Shot efficiently and creatively by Joana Pimenta, a talented experimental filmmaker in her own right, the film’s perspective rarely distances itself from WA4 and the odd characters he encounters, but achieves a distinctive look regardless. Locked into close frames, the exterior world is glimpsed as a fringe authoritarianism, with towering steel infrastructure, mesh fenced divisions and barbed wire entanglements visible in the periphery. Front and centre, a futurism is expunged through the costumes and design, seen in the mesh bodysuits and neon space apparel of the dissidents, or WA4’s silver turtle shell armour and bulky rocket launcher.
Context arrives via radio broadcasts on the soundtrack. Expressions of Brazil’s real world political instability are rendered through snippets of speeches from impeached previous president, Dilma Rousseff, and scandal-plagued current one, Michel Temer, a collage of ever cycling, often indeterminable reports of corruption, confessions, assurances and investigations. Whatever WA4’s original mission was supposed to prevent, the reality that has emerged is far worse.

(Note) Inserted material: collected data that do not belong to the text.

/-- SYNC, major 5: atomics, reductions, fences, barriers (R227). -/
def decodeSync (w : BitVec 32) : Except (BitVec 8) Instr :=
  let d := Reg.ofField (rrrD w)
  let a := Reg.ofField (rrrA w)
  let b := Reg.ofField (rrrB w)
  match (fn6Of w).toNat with
  | 0 => .ok (.vatomAdd d a b)
  | 1 => .ok (.vatomAddf d a b)
  | 2 => .ok (.vatomMinI d a b)
  | 3 => .ok (.vatomMaxI d a b)
  | 4 => .ok (.vatomAnd d a b)
  | 5 => .ok (.vatomOr d a b)
  | 6 => .ok (.vatomXor d a b)
  | 7 => .ok (.vatomXchg d a b)
  | 8 => .ok (.vatomCas d a b)
  | 9 => .ok (.satomAdd d a b)
  | 10 => .ok (.satomCas d a b)
  | 11 => .ok (.gredAdd d a b)
  | 12 => .ok (.gredAddf d a b)
  | 13 => .ok (.gredMaxI d a b)
  | 14 => .ok (.sqredAddf d a b)
  | 15 => .ok (.sqredAdd d a b)
  | 16 => .ok (.sqopen d a b)
  | 17 => needZero (rrrD w) (needZero (rrrB w) (.ok (.sqclose a)))
  | 18 => needZero (rrrD w) (needZero (rrrA w) (needZero (rrrB w) (.ok .fenceG)))
  | 19 => needZero (rrrD w) (needZero (rrrA w) (needZero (rrrB w) (.ok .fenceC)))
  | 20 => needZero (rrrD w) (needZero (rrrA w) (needZero (rrrB w) (.ok .fenceD)))
  | 21 => needZero (rrrD w) (needZero (rrrA w) (needZero (rrrB w) (.ok .fenceP)))
  | 22 => needZero (rrrD w) (needZero (rrrA w) (needZero (rrrB w) (.ok .fenceS)))
  | 23 => needZero (rrrD w) (needZero (rrrA w) (needZero (rrrB w) (.ok .xfence)))
  | 24 => needZero (rrrD w) (needZero (rrrA w) (.ok (.barArr (rrrB w))))
  | 25 => needZero (rrrD w) (needZero (rrrA w) (.ok (.barWt (rrrB w))))
  | 26 => needZero (rrrD w) (needZero (rrrA w) (.ok (.barSync (rrrB w))))
  | 27 => needZero (rrrA w) (.ok (.barQ d (rrrB w)))
  | _ => .error 0x02

/-- ENG, major 7: engines, channels, launch. -/
def decodeEng (w : BitVec 32) : Except (BitVec 8) Instr :=
  let d := Reg.ofField (rrrD w)
  let a := Reg.ofField (rrrA w)
  let b := Reg.ofField (rrrB w)
  match (fn6Of w).toNat with
  | 0 => needZero (rrrA w) (needZero (rrrB w) (.ok (.mbatch d)))
  | 1 => needZero (rrrD w) (needZero (rrrB w) (.ok (.mwait a)))
  | 2 => needZero (rrrB w) (.ok (.mquery d a))
  | 3 => .ok (.cpy d a b)
  | 4 => .ok (.cpyt d a b)
  | 5 => .ok (.cpyq d a b)
  | 6 => needZero (rrrB w) (.ok (.cwp d a))
  | 7 => needZero (rrrD w) (.ok (.cwait a b))
  | 8 => needZero (rrrB w) (.ok (.launch d a))
  | 9 => needZero (rrrB w) (.ok (.lquery d a))
  | _ => .error 0x02

/-- SYS, major 15: control, traps, special registers. -/
def decodeSys (w : BitVec 32) : Except (BitVec 8) Instr :=
  let d := Reg.ofField (rrrD w)
  let a := Reg.ofField (rrrA w)
  let b := Reg.ofField (rrrB w)
  match (fn6Of w).toNat with
  | 0 => needZero (rrrD w) (needZero (rrrA w) (needZero (rrrB w) (.ok .nop)))
  | 1 => needZero (rrrD w) (needZero (rrrA w) (needZero (rrrB w) (.ok .park)))
  | 2 => needZero (rrrD w) (needZero (rrrA w) (needZero (rrrB w) (.ok .exit)))
  | 3 => needZero (rrrD w) (needZero (rrrB w) (.ok (.jmp a)))
  | 4 => needZero (rrrD w) (needZero (rrrB w) (.ok (.ret a)))
  | 5 => needZero (rrrD w) (needZero (rrrA w) (.ok (.wbase (rrrB w))))
  | 6 => needZero (rrrA w) (needZero (rrrB w) (.ok (.wget d)))
  | 7 => needZero (rrrD w) (.ok (.region a b))
  | 8 => needZero (rrrD w) (needZero (rrrA w) (.ok (.trap (rrrB w))))
  | 9 => needZero (rrrD w) (needZero (rrrA w) (.ok (.brk (rrrB w))))
  | 10 => needZero (rrrD w) (needZero (rrrA w) (needZero (rrrB w) (.ok .tret)))
  | 11 => needZero (rrrA w) (.ok (.ctlrd d (rrrB w)))
  | 12 => needZero (rrrD w) (.ok (.ctlwr a (rrrB w)))
  | 13 => needZero (rrrD w) (needZero (rrrA w) (.ok (.svc (rrrB w))))
  | 14 => needZero (rrrD w) (needZero (rrrB w) (.ok (.tick a)))
  | 15 => needZero (rrrD w) (needZero (rrrA w) (needZero (rrrB w) (.ok .spin)))
  | 16 => .ok (.sealst d a b)
  | 17 => .ok (.sealld d a b)
  | 18 => needZero (rrrD w) (needZero (rrrB w) (.ok (.dsave a)))
  | 19 => needZero (rrrD w) (needZero (rrrB w) (.ok (.dload a)))
  | _ => .error 0x02

/-- SIMM, major 8: scalar immediate (R63). -/
def decodeSimm (w : BitVec 32) : Except (BitVec 8) Instr :=
  let d := Reg.ofField (immD w)
  let a := Reg.ofField (immA w)
  match (fn3Of w).toNat with
  | 0 => .ok (.saddi d a (imm10Of w))
  | 1 => .ok (.sandi d a (imm10Of w))
  | 2 => .ok (.sori d a (imm10Of w))
  | 3 => .ok (.sxori d a (imm10Of w))
  | 4 => shiftForm (imm10Of w) (.sshli d a)
  | 5 => shiftForm (imm10Of w) (.sshri d a)
  | 6 => shiftForm (imm10Of w) (.ssrai d a)
  | _ => .ok (.sslti d a (imm10Of w))

/-- VIMM, major 9: lane immediate (R120). -/
def decodeVimm (w : BitVec 32) : Except (BitVec 8) Instr :=
  let d := Reg.ofField (immD w)
  let a := Reg.ofField (immA w)
  match (fn3Of w).toNat with
  | 0 => .ok (.vaddi d a (imm10Of w))
  | 1 => .ok (.vandi d a (imm10Of w))
  | 2 => .ok (.vori d a (imm10Of w))
  | 3 => .ok (.vxori d a (imm10Of w))
  | 4 => shiftForm (imm10Of w) (.vshli d a)
  | 5 => shiftForm (imm10Of w) (.vshri d a)
  | 6 => shiftForm (imm10Of w) (.vsrai d a)
  | _ => needZero (immA w) (.ok (.vmovi d (imm10Of w)))

/-- MEMI, major 10: memory by immediate offset (R77). -/
def decodeMemi (w : BitVec 32) : Except (BitVec 8) Instr :=
  let d := Reg.ofField (immD w)
  let a := Reg.ofField (immA w)
  match (fn3Of w).toNat with
  | 0 => .ok (.vldWO d a (imm10Of w))
  | 1 => .ok (.vldDO d a (imm10Of w))
  | 2 => .ok (.vstWO d a (imm10Of w))
  | 3 => .ok (.vstDO d a (imm10Of w))
  | 4 => .ok (.sldWO d a (imm10Of w))
  | 5 => .ok (.sldDO d a (imm10Of w))
  | 6 => .ok (.sstWO d a (imm10Of w))
  | _ => .ok (.sstDO d a (imm10Of w))

/-- SLI, major 11: long immediates (R64). -/
def decodeSli (w : BitVec 32) : Except (BitVec 8) Instr :=
  match (fn3Of w).toNat with
  | 0 => .ok (.smovi (Reg.ofField (immD w)) (imm17Of w))
  | 1 => .ok (.slui (Reg.ofField (immD w)) (imm17Of w))
  | 2 => .ok (.saddpc (Reg.ofField (immD w)) (imm17Of w))
  | _ => .error 0x02

/-- BR, major 12: branches (R68). -/
def decodeBr (w : BitVec 32) : Except (BitVec 8) Instr :=
  let a := Reg.ofField (immD w)
  match (fn3Of w).toNat with
  | 0 => needNul a (.bra (imm17Of w))
  | 1 => .ok (.bz a (imm17Of w))
  | 2 => .ok (.bnz a (imm17Of w))
  | 3 => .ok (.bneg a (imm17Of w))
  | 4 => .ok (.bnn a (imm17Of w))
  | 5 => .ok (.bloop a (imm17Of w))
  | 6 => .ok (.bcall a (imm17Of w))
  | _ => needNul a (.bany (imm17Of w))

/-- MAT, major 6: the matrix engine (R258, R260).  In `mzero`, fmt3 6 and 7 are 0x02 and any other nonzero field 0x03. -/
def decodeMat (w : BitVec 32) : Except (BitVec 8) Instr :=
  let d := Reg.ofField (immD w)
  match (fn3Of w).toNat with
  | 0 => .ok (.mma d (mxSa w) (mxSb w) (mxFmt w) (mxBsel w))
  | 1 => .ok (.mmas d (mxSa w) (mxSb w) (mxFmt w) (mxBsel w))
  | 2 =>
    if 6 ≤ (mxFmt w).toNat then .error 0x02
    else needZero (mxSa w) (needZero (mxSb w) (needZero (mxFmt w) (needZero (mxBsel w) (.ok (.mzero d)))))
  | _ => .error 0x02

/-- The instruction of a word, or the DETAIL of its refusal (R53, R56). -/
def decode (w : BitVec 32) : Except (BitVec 8) Instr :=
  match (majorOf w).toNat with
  | 0 => decodeSint w
  | 1 => decodeVint w
  | 2 => decodeVflt w
  | 3 => decodeVxl w
  | 4 => decodeMem w
  | 5 => decodeSync w
  | 6 => decodeMat w
  | 7 => decodeEng w
  | 8 => decodeSimm w
  | 9 => decodeVimm w
  | 10 => decodeMemi w
  | 11 => decodeSli w
  | 12 => decodeBr w
  | 13 => .error 0x01
  | 14 => .error 0x01
  | _ => decodeSys w

/-! ## The encoder (R52, R53) -/

/-- The RRR format. -/
def rrr (s : Bool) (major : BitVec 4) (fn : BitVec 6) (d a b : BitVec 7) : BitVec 32 :=
  BitVec.ofBool s ++ (major ++ (fn ++ (d ++ (a ++ b))))

/-- The RI format. -/
def ri (s : Bool) (major : BitVec 4) (fn : BitVec 3) (d a : BitVec 7) (imm : BitVec 10) : BitVec 32 :=
  BitVec.ofBool s ++ (major ++ (fn ++ (d ++ (a ++ imm))))

/-- The RL and B formats. -/
def rl (s : Bool) (major : BitVec 4) (fn : BitVec 3) (d : BitVec 7) (imm : BitVec 17) : BitVec 32 :=
  BitVec.ofBool s ++ (major ++ (fn ++ (d ++ imm)))

/-- The MX format. -/
def mx (s : Bool) (fn : BitVec 3) (d : BitVec 7) (sa sb : BitVec 5) (fmt : BitVec 3) (bsel : BitVec 4) : BitVec 32 :=
  BitVec.ofBool s ++ ((6 : BitVec 4) ++ (fn ++ (d ++ (sa ++ (sb ++ (fmt ++ bsel))))))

Extremely lightly plotted, the film contains many sequences that extend well past the expected climatic point, and as a whole it’s tricky to piece together. The best of these long takes – such as the scenes where resistance fighters train in a performative, clumsily acrobatic fashion, or ones with WA4 barrelling towards earth, smoking cigarettes and cooking barbecue inside the claustrophobic confines of his scrapheap tin spacecraft – reach a comic catharsis either through their duration or in their interruption. When WA4 finally lands on earth, almost half way into the film, it’s with a crash and an enormous bang, cue some of the hardest laughter in Locarno.
As has been displayed frequently before, (Terry Gilliam’s Brazil, for example, which this has lower-budgeted, bleaker hints of), two opposing states can co-exist, especially in genre film. Both Good Manners and Once it Was Brasilia combine genre pastiche with serious, nuanced political critique with varying success. At their most effective, neither state undermines the other, instead heightening both.